TOWS Model Analysis (demo)
This is a hidden version of the page on the TOWS model. It’s only here for the marketing automation demo. The ‘live’ page can be found here.
The TOWS analysis model adds actions to a traditional SWOT analysis, making it a powerful summary of the future rather than a limited assessment of the present.
- SWOT analysis and its limitations.
- SWOT analysis in action.
- Going beyond SWOT with TOWS.
- TOWS analysis in action.
Let’s compare the models.
SWOT analysis and its limitations
SWOT analysis has been with us for decades. It’s been helping companies identify their internal Strengths and Weaknesses and the external Opportunities and Threats they face. It’s a simple model to understand but, despite that, most of us inwardly cringe every time somebody suggests using it.
SWOT analysis doesn’t say anything about future actions. Wouldn’t it be better if we just expanded the model a little to say how we’re going to capitalise on our Strengths, compensate for our Weaknesses, exploit the Opportunities and challenge the Threats?
That’s exactly what TOWS analysis does. It keeps the simplicity of SWOT but adds actions. It becomes infinitely more useful by doing so. Every SWOT analysis ever produced evokes the question “What next”? TOWS incorporates the answer.
SWOT analysis in action
Imagine you’re a company producing engine analysis parts. A traditional SWOT analysis would adopt the usual four box structure you can see illustrated above.
- Our Strengths could be technical superiority and the fact that the company is well financed.
- Our Weaknesses could be that we are more expensive than our competitors and we’re losing key staff to start-ups.
- Our Opportunities could be that our existing markets are growing and we have the potential to move into a new market for automotive engines.
- Our Threats might be cheap imports from overseas and the possibility that automotive manufacturers will fit our kind of components as standard, killing the chance of after-market upgrades.
By SWOT standards, that’s quite a useful analysis. By commercial standards, it’s totally useless. Any Managing Director receiving that from one of their managers would have no idea what they intended to do about it. They’d probably have to read a long report when what they really wanted was something as neat and succinct as a SWOT report – but more informative.
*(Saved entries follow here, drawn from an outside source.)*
-- ==== Sys2Proof/Machine/State.lean ====
section
/-! DEFINITION. The state of one block instance (10_state.md R30 to R63) as plain data, the transactions and inputs the
outside gives it, the reasons a step can stop, and the state right after reset (R68). -/

namespace Sys2Proof.Machine

/-- The registers of the window (R31), by the names the spec gives them. -/
inductive Reg where
  | id | ctrl | cmd | status | inLen | keyLen | digits | timeStep | timestampLo | timestampHi | counterLo | counterHi
  | secRemain | offset | binary | code | decValid | decDropped | decTail
  deriving DecidableEq, Repr

/-- The byte buffers of the window (R31, R54). -/
inductive Buf where
  | digest | codeChars | inBuf | keyBuf
  deriving DecidableEq, Repr

/-- What a mapped offset of the window belongs to (R31). -/
inductive Place where
  | reg (r : Reg)
  | buf (b : Buf)
  deriving DecidableEq, Repr

/-- The fields of `STATUS` (R36). The reserved bits are no state: they read 0 and writes to them are ignored (R32). -/
structure Status where
  busy : Bool
  done : Bool
  err : Bool
  wign : Bool
  errCode : BitVec 4
  deriving DecidableEq, Repr

/-- The engine phase (R59): `Running` holds the opcode field and the accepted command word. -/
inductive Phase where
  | idle
  | running (op : BitVec 4) (word : Word)
  deriving DecidableEq, Repr

/-- The checks a command can fail, each with an error of its own (R144, R271). -/
inductive CmdError where
  | illegalCmd | inLen | keyLen | digits | timeStep
  deriving DecidableEq, Repr

/-- A host transaction (R80). `bytes` is the access width the bus shows, of which only 4 is served (R85, R276 (c)). -/
inductive HostTxn where
  | read (off : BitVec 12) (bytes : Nat)
  | write (off : BitVec 12) (bytes : Nat) (data : Word)
  deriving DecidableEq, Repr

/-- The block's response to a host transaction (R80). -/
inductive Response where
  /-- `Okay(rdata)` -/
  | okayData (data : Word)
  /-- `Okay` for a write -/
  | okay
  /-- `BusError` (R276) -/
  | busError
  /-- the transaction met an asserted `RST`: it has no defined response, and `data` is a free value (R301, U10) -/
  | undefinedByReset (data : Word)
  deriving DecidableEq, Repr

/-- Which agent moves in a step (R140). -/
inductive Event where
  /-- no agent of the block moves; only the pins are driven -/
  | quiet
  /-- the engine takes its completion step, if a command is running -/
  | engine
  /-- the host performs one transaction -/
  | host (t : HostTxn)
  deriving DecidableEq, Repr

/-- What the outside does in one step: the levels on the input pins (R63), the values the spec leaves to a draw, and
which agent moves. Log entries 1, 3, 5 and 6. -/
structure Input where
  /-- the level of `WALLCLOCK` during this step (R63, U3) -/
  wallclock : Dword
  /-- the level of `RST` during this step (R300) -/
  rst : Bool
  /-- the 32-bit draw of a read whose value is unspecified (R308, U1, U10) -/
  freeData : Word
  /-- the draw `TS_SAMPLE` holds after a reset (R60, U2) -/
  freeSample : Dword
  event : Event
  deriving DecidableEq, Repr

/-- Why the machine stops. -/
inductive Fault where
  /-- Raised by a host transaction at a reserved or misaligned offset or of a width other than 32 bits (R276, R84, R85).
  SAFE: the spec has a model record it as a fault of the host step, and no state changes. -/
  | busError (off : BitVec 12)
  deriving DecidableEq, Repr

/-- Why a command has no meaning. -/
inductive Refusal where
  /-- Raised by an arm of `exec` whose command has no meaning yet. SAFE: nothing is claimed of it. No arm raises it. -/
  | notModelled (mnemonic : String)
  deriving DecidableEq, Repr

/-- The state of one block instance (R30). -/
@[ext]
structure State where
  /-- `CTRL.IE` (R34) -/
  ie : Bool
  /-- `CMD`, the last accepted command word (R35) -/
  cmd : Word
  /-- `STATUS` (R36) -/
  status : Status
  /-- `IN_LEN.LEN` (R41) -/
  inLen : BitVec 16
  /-- `KEY_LEN.LEN` (R42) -/
  keyLen : BitVec 16
  /-- `DIGITS.N` (R43) -/
  digits : BitVec 4
  /-- `TIME_STEP.STEP` (R44) -/
  timeStep : Word
  /-- `TIMESTAMP_LO` (R45) -/
  timestampLo : Word
  /-- `TIMESTAMP_HI` (R45) -/
  timestampHi : Word
  /-- `COUNTER_LO` (R46) -/
  counterLo : Word
  /-- `COUNTER_HI` (R46) -/
  counterHi : Word
  /-- `SEC_REMAIN` (R47) -/
  secRemain : Word
  /-- `OFFSET` (R48) -/
  offset : BitVec 4
  /-- `BINARY` (R49); bit 31 is reserved and reads 0 -/
  binary : BitVec 31
  /-- `CODE` (R50) -/
  code : Word
  /-- `DEC_VALID` (R51) -/
  decValid : BitVec 9
  /-- `DEC_DROPPED` (R52) -/
  decDropped : BitVec 9
  /-- `DEC_TAIL` (R53) -/
  decTail : BitVec 3
  /-- the bytes of `DIGEST`, `CODE_CHARS`, `IN_BUF` and `KEY_BUF` (R54 to R58), keyed by window offset, addresses
  strictly rising, no byte 0x00 listed. Log entry 10. -/
  mem : List Host.Cell
  /-- the engine phase (R59) -/
  phase : Phase
  /-- `TS_SAMPLE` (R60) -/
  tsSample : Dword
  /-- the level on the `WALLCLOCK` input (R63) -/
  wallclock : Dword
  /-- the level on the `RST` input (R63, R300) -/
  rst : Bool
  /-- the bus port's output: the response to the last host transaction (R80), none before the first -/
  resp : Option Response
  /-- the MODEL's own field: what the outside does in the coming steps, the next first. Log entry 1. -/
  inputs : List Input
  deriving DecidableEq, Repr

/-- The machine right after reset (R68, R300). `TS_SAMPLE` and the level on `WALLCLOCK`, for which the spec gives no
value, are 0 by DESIGN CHOICE (log entries 3 and 4); the reset pin is released. -/
def State.reset : State where
  ie := false
  cmd := 0
  status := { busy := false, done := false, err := false, wign := false, errCode := 0 }
  inLen := 0
  keyLen := 0
  digits := Config.digitsDefault
  timeStep := Config.timeStepDefault
  timestampLo := 0
  timestampHi := 0
  counterLo := 0
  counterHi := 0
  secRemain := 0
  offset := 0
  binary := 0
  code := 0
  decValid := 0
  decDropped := 0
  decTail := 0
  mem := []
  phase := .idle
  tsSample := 0
  wallclock := 0
  rst := false
  resp := none
  inputs := []

end Sys2Proof.Machine
end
That’s where TOWS comes in.
Going beyond SWOT with the TOWS Model
The TOWS Model makes the four parts of a SWOT analysis the axis headings for a new chart. This creates four boxes into which you can put actions.
- At the intersection of Strengths and Opportunities, you describe how you’ll use your strengths to exploit the available opportunities.
- At the intersection of Weaknesses and Opportunities, you describe how you’ll challenge or overcome your weaknesses in the areas of opportunity.
- At the intersection of Strengths and Threats, you’ll describe how you use your strengths to overcome any threats you face.
- At the intersection of Weaknesses and Threats, you’ll describe any measures you can take that might address a weakness and the threat at the same time. It’s harder to promote actions in this quadrant than any of the others because you have so little ammunition. The temptation is to draw on some of your strengths or opportunities but that defeats the purpose of the model.
The TOWS Model in action
Let’s look at how that might work in action using the results from our SWOT analysis.
- Our component manufacturer would want to develop a strategy to target the automotive market. That strategy would have to revolve around a company strength such as technical superiority. The fact that the company is also well financed could be used to offer purchasing terms that start-up competitors couldn’t match. This could be longer credit terms, smaller deposits at the time of order or a hire purchase program that spreads the cost over several years. These financial inducements cost money that a cash-strapped start-up probably can’t afford.
- A high price might be seen as a weakness. However, in our company’s existing growing market and its potential new automotive market, this could be addressed by promoting a value campaign. It’s not a new idea and it’s always hard to persuade people to buy anything but the cheapest product, but such campaigns do work. The value campaign could also stop key staff leaving. It might make them feel proud to be with the market leader, to be part of the winning team.
- Strengths are an obvious tool to be used against threats. In our company’s example, a differentiation campaign that promotes our technical superiority is a great way to challenge the flood of cheap imports from overseas. If the company is worried about automotive manufacturers making this type of technology a standard part of future vehicles, it’s probably a good time to develop a channel strategy so those manufacturers become our customers instead of somebody else’s.
- Defining actions that address a weakness and a threat is much harder. How would our company address the weakness of a high price with the (related) threat of cheap imports? If we want to avoid drawing on strengths that belong in another quadrant of the model, we could suggest new manufacturing techniques or materials that will reduce costs. Or a loyalty program that rewards customers for the historical purchases they’ve already made. That’d be attractive too. Alternatively, if our company felt the need to go negative, it could start a campaign about the disruption customers would suffer when switching from one supplier to another.
The purpose of this article isn’t to propose actual solutions to a hypothetical situation like this. It’s to explain the TOWS Model. If you compare the completed SWOT analysis with the completed TOWS Model analysis, it should be clear how much more informative the TOWS report is. In one simple chart it summarises a business’ current situation, outlines its future plans and illustrates the connection between the two.